Description of the task: Reproduce exactly, from the data that follows, the line with "structure SoleHeat (z", the line with "R84, R126). -/", and every line that lies between them.

*** Data for the task Section Begins ***

-- ==== Sys2Proof/Proofs/HeaterTails.lean ====
section
/-! SUPPORT. A zone that alone has heat loses it: the end of its tail (R83, R84, R126, R130). -/

namespace Sys2Proof.Machine

theorem Blocks.modZone_modZone (b : Blocks) (z : ZoneId) (f g : Zone → Zone) :
    (b.modZone z f).modZone z g = b.modZone z (fun x => g (f x)) := by
  simp [Blocks.modZone]

theorem Blocks.modZone_congr {b : Blocks} {z : ZoneId} {f g : Zone → Zone} (h : f (b.zone z) = g (b.zone z)) :
    b.modZone z f = b.modZone z g :=
  congrArg (fun x => ({ b with zones := b.zones.set z x } : Blocks)) h

theorem Blocks.modHeater_congr {b : Blocks} {z : ZoneId} {f g : HeaterOutput → HeaterOutput}
    (h : f (b.heater z) = g (b.heater z)) : b.modHeater z f = b.modHeater z g :=
  congrArg (fun x => ({ b with heaters := b.heaters.set z x } : Blocks)) h

theorem Blocks.modHeater_modZone (b : Blocks) (z : ZoneId) (f : HeaterOutput → HeaterOutput) (g : Zone → Zone) :
    (b.modHeater z f).modZone z g = (b.modZone z g).modHeater z f := rfl

theorem Blocks.publish_eq {b : Blocks} (ho : b.out = []) (p : Page) : b.publish p = { b with out := [.page p] } := by
  rw [Blocks.publish, ho]
  rfl

theorem untouched_modZone {pg : Page} {z : ZoneId} (h : pg ≠ .zone z) (f : Zone → Zone) (b : Blocks) :
    Untouched pg b (b.modZone z f) := by
  intro x y
  rw [← pageTouched_self pg ⟨b, x⟩]
  cases pg
  case zone y =>
    have hy : y ≠ z := fun e => h (e ▸ rfl)
    simp [pageTouched, hy]
  all_goals rfl

/-! ### A zone enters OFF (R25, R127 to R130) -/

/-- An output that follows the duty 0 is off (R25). -/
theorem followDuty_zero (count : Nat) (h : HeaterOutput) : followDuty 0 count h = { h with on := false } := by
  simp [followDuty]

theorem zoneOff_eq (z : ZoneId) (b : Blocks) :
    zoneOff z b = (b.modZone z (fun y => { y with applied := 0, state := .off, tail := none })).modHeater z
      (fun o => { o with on := false }) := by
  unfold zoneOff applyDuty
  rw [Blocks.modHeater_modZone, Blocks.modZone_modZone]
  exact Blocks.modHeater_congr (followDuty_zero _ _)

/-- A zone that is OFF asks for nothing below the start value (R126). -/
theorem requestOf_off {r : MeltReading} {x : Zone} (h : x.state = .off) (hd : x.demand < r.startValue) :
    requestOf r x = 0 := by
  unfold requestOf
  rw [h, if_neg (by decide), if_neg (by omega), if_neg (by simp), if_neg (by decide)]

/-! ### The only grant goes (R83, R84) -/

/-- Where no zone asks for heat, the one that is OFF and has a grant loses it. -/
theorem heaterStep_sole {z : ZoneId} {b : Blocks} (hr : ∀ y, (b.zone y).request = 0)
    (hg : ∀ y, y ≠ z → (b.zone y).grant = 0) (hz : (b.zone z).grant ≠ 0) (hs : (b.zone z).state = .off) :
    heaterStep b = b.modZone z (fun y => { y with grant := 0, grantedDuty := 0 }) := by
  have nothing : ∀ y, ((shareHeat (fun z => (b.zone z).request) (remainder b.fa)
      (heaterOrder (fun d => (b.snowReading d).soft) (fun d => (b.dish d).score))).lookup y).getD 0 = 0 :=
    shareHeat_idle _ _ _ hr
  have already : ∀ (y : ZoneId) (c : Blocks), (c.zone y).grant = 0 → giveHeat y 0 c = c := fun _ _ h => if_pos h
  have loses : giveHeat z 0 b = b.modZone z (fun y => { y with grant := 0, grantedDuty := 0 }) := by
    have duty : grantedDuty (b.zone z).rated 0 = 0 := by simp [grantedDuty]
    have off : ((b.modZone z (fun x => { x with grant := 0, grantedDuty := grantedDuty x.rated 0 })).zone z).state
        = .off := by rw [Blocks.modZone_zone_self]; exact hs
    unfold giveHeat
    rw [if_neg hz]
    unfold takeGrant
    dsimp only
    rw [off]
    exact Blocks.modZone_congr (by rw [duty])
  unfold heaterStep
  dsimp only
  simp only [nothing]
  refine foldl_once (a := z) (mem_allZones z) (fun y hy => already y b (hg y hy)) loses fun y => already y _ ?_
  by_cases h : y = z
  · rw [h, Blocks.modZone_zone_self]
  · rw [Blocks.modZone_zone_of_ne _ h, hg y h]

/-- Zone `z` alone asks for heat and has it, no claim waits, and the budget in force follows from the target and the
motion held (R73, R83). -/
structure SoleHeat (z : ZoneId) (b : Blocks) : Prop where
  request : (b.zone z).request ≠ 0
  grant : (b.zone z).grant ≠ 0
  others : ∀ y, y ≠ z → (b.zone y).request = 0 ∧ (b.zone y).grant = 0
  queue : b.fa.queue = []
  force : b.fa.inForce = max b.fa.target (motionSum b.fa)
  held : b.fa.held = decide (b.fa.target < motionSum b.fa)

theorem zoneOff_zone (z y : ZoneId) (b : Blocks) : (zoneOff z b).zone y =
    if y = z then { b.zone z with applied := 0, state := .off, tail := none } else b.zone y := by
  rw [zoneOff_eq, Blocks.modHeater_zone, Blocks.modZone_zone]

theorem SoleHeat.zoneOff {z : ZoneId} {b : Blocks} (h : SoleHeat z b) : SoleHeat z (zoneOff z b) := by
  refine ⟨?_, ?_, fun y hy => ?_, h.queue, h.force, h.held⟩
  · rw [zoneOff_zone, if_pos rfl]
    exact h.request
  · rw [zoneOff_zone, if_pos rfl]
    exact h.grant
  · rw [zoneOff_zone, if_neg hy]
    exact h.others y hy

/-- A zone in OFF that alone asked for heat asks for none any more, and its grant goes (R83, R84, R126). -/
theorem reformRequest_sole {z : ZoneId} {b : Blocks} (h : SoleHeat z b) (hs : (b.zone z).state = .off)
    (hd : (b.zone z).demand < (b.meltReading z).startValue) : reformRequest z b
      = (b.modZone z (fun y => { y with request := 0, grant := 0, grantedDuty := 0 })).publish .power := by
  have asks : ∀ y, ((b.modZone z (fun x => { x with request := 0 })).zone y).request = 0 := fun y => by
    rw [Blocks.modZone_zone]
    split
    · rfl
    · next hy => exact (h.others y hy).1
  have step := heaterStep_sole (z := z) asks
    (fun y hy => by rw [Blocks.modZone_zone_of_ne _ hy]; exact (h.others y hy).2)
    (by rw [Blocks.modZone_zone_self]; exact h.grant) (by rw [Blocks.modZone_zone_self]; exact hs)
  rw [reformRequest, requestOf_off hs hd, postRequest, if_neg h.request, grantEvent,
    recomputeForce_idle (b.modZone z (fun x => { x with request := 0 })) h.force h.held,
    motionStep_idle (b.modZone z (fun x => { x with request := 0 })) h.queue, step, Blocks.modZone_modZone]

/-- A zone without a request, a grant and a duty (R127, R130). -/
def Zone.cold (x : Zone) : Zone :=
  { x with state := .off, tail := none, applied := 0, request := 0, grant := 0, grantedDuty := 0 }

/-- The blocks after the tail of a zone has ended (R25, R130). -/
def Blocks.tailEnded (z : ZoneId) (b : Blocks) : Blocks :=
  (b.modZone z Zone.cold).modHeater z (fun o => { o with on := false })

/-- The end of the tail of the only zone with heat (R130). -/
theorem onTailOver_sole {z : ZoneId} {b : Blocks} (h : SoleHeat z b)
    (hd : (b.zone z).demand < (b.meltReading z).startValue) : onTailOver z b = (b.tailEnded z).publish .power := by
  have demand : ((zoneOff z b).zone z).demand < ((zoneOff z b).meltReading z).startValue := by
    rw [zoneOff_zone, if_pos rfl]
    exact hd
  have state : ((zoneOff z b).zone z).state = .off := by rw [zoneOff_zone, if_pos rfl]
  rw [onTailOver, reformRequest_sole h.zoneOff state demand, zoneOff_eq, Blocks.modHeater_modZone,
    Blocks.modZone_modZone]
  rfl

/-- Settles O45: the zone enters OFF, posts no request, and the grant event takes its grant. -/
theorem aTailEndsInOff : Obligations.ATailEndsInOff := by
  intro z n s b hq _ htail hdemand hrequest hgrant hothers hqueue hforce hheld
  have ends := onTailOver_sole (b := b) ⟨hrequest, hgrant, hothers, hqueue, hforce, hheld⟩ hdemand
  have still : Still none (b.tailEnded z) := (hq.still none).of_records rfl rfl fun _ => rfl
  obtain ⟨inbox, out, -⟩ := hq
  have handed : (b.tailEnded z).out = [] := out
  refine actBlocks_leaves_untouched (f := fun x => x.expire (x.zone z).tail (onTailOver z)) ?_ out
    (by simp [markedPages]) (fun pg hp => ?_) (.inr ⟨rfl, rfl, rfl⟩)
  · have running : (s.part.blocks.zone z).tail = some n := htail
    rw [running, Blocks.expire_some, ends, Blocks.publish_eq handed]
    exact settle_outs _ still inbox _
  · simp only [List.mem_cons, List.not_mem_nil, or_false, not_or] at hp
    exact (untouched_runTo pg n _).trans ((untouched_modZone hp.1 _ _).trans (untouched_modHeater pg z _ _))

end Sys2Proof.Machine
end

*** Data for the task Section Ends ***

Exercise response:
structure SoleHeat (z : ZoneId) (b : Blocks) : Prop where
  request : (b.zone z).request ≠ 0
  grant : (b.zone z).grant ≠ 0
  others : ∀ y, y ≠ z → (b.zone y).request = 0 ∧ (b.zone y).grant = 0
  queue : b.fa.queue = []
  force : b.fa.inForce = max b.fa.target (motionSum b.fa)
  held : b.fa.held = decide (b.fa.target < motionSum b.fa)

theorem zoneOff_zone (z y : ZoneId) (b : Blocks) : (zoneOff z b).zone y =
    if y = z then { b.zone z with applied := 0, state := .off, tail := none } else b.zone y := by
  rw [zoneOff_eq, Blocks.modHeater_zone, Blocks.modZone_zone]

theorem SoleHeat.zoneOff {z : ZoneId} {b : Blocks} (h : SoleHeat z b) : SoleHeat z (zoneOff z b) := by
  refine ⟨?_, ?_, fun y hy => ?_, h.queue, h.force, h.held⟩
  · rw [zoneOff_zone, if_pos rfl]
    exact h.request
  · rw [zoneOff_zone, if_pos rfl]
    exact h.grant
  · rw [zoneOff_zone, if_neg hy]
    exact h.others y hy

/-- A zone in OFF that alone asked for heat asks for none any more, and its grant goes (R83, R84, R126). -/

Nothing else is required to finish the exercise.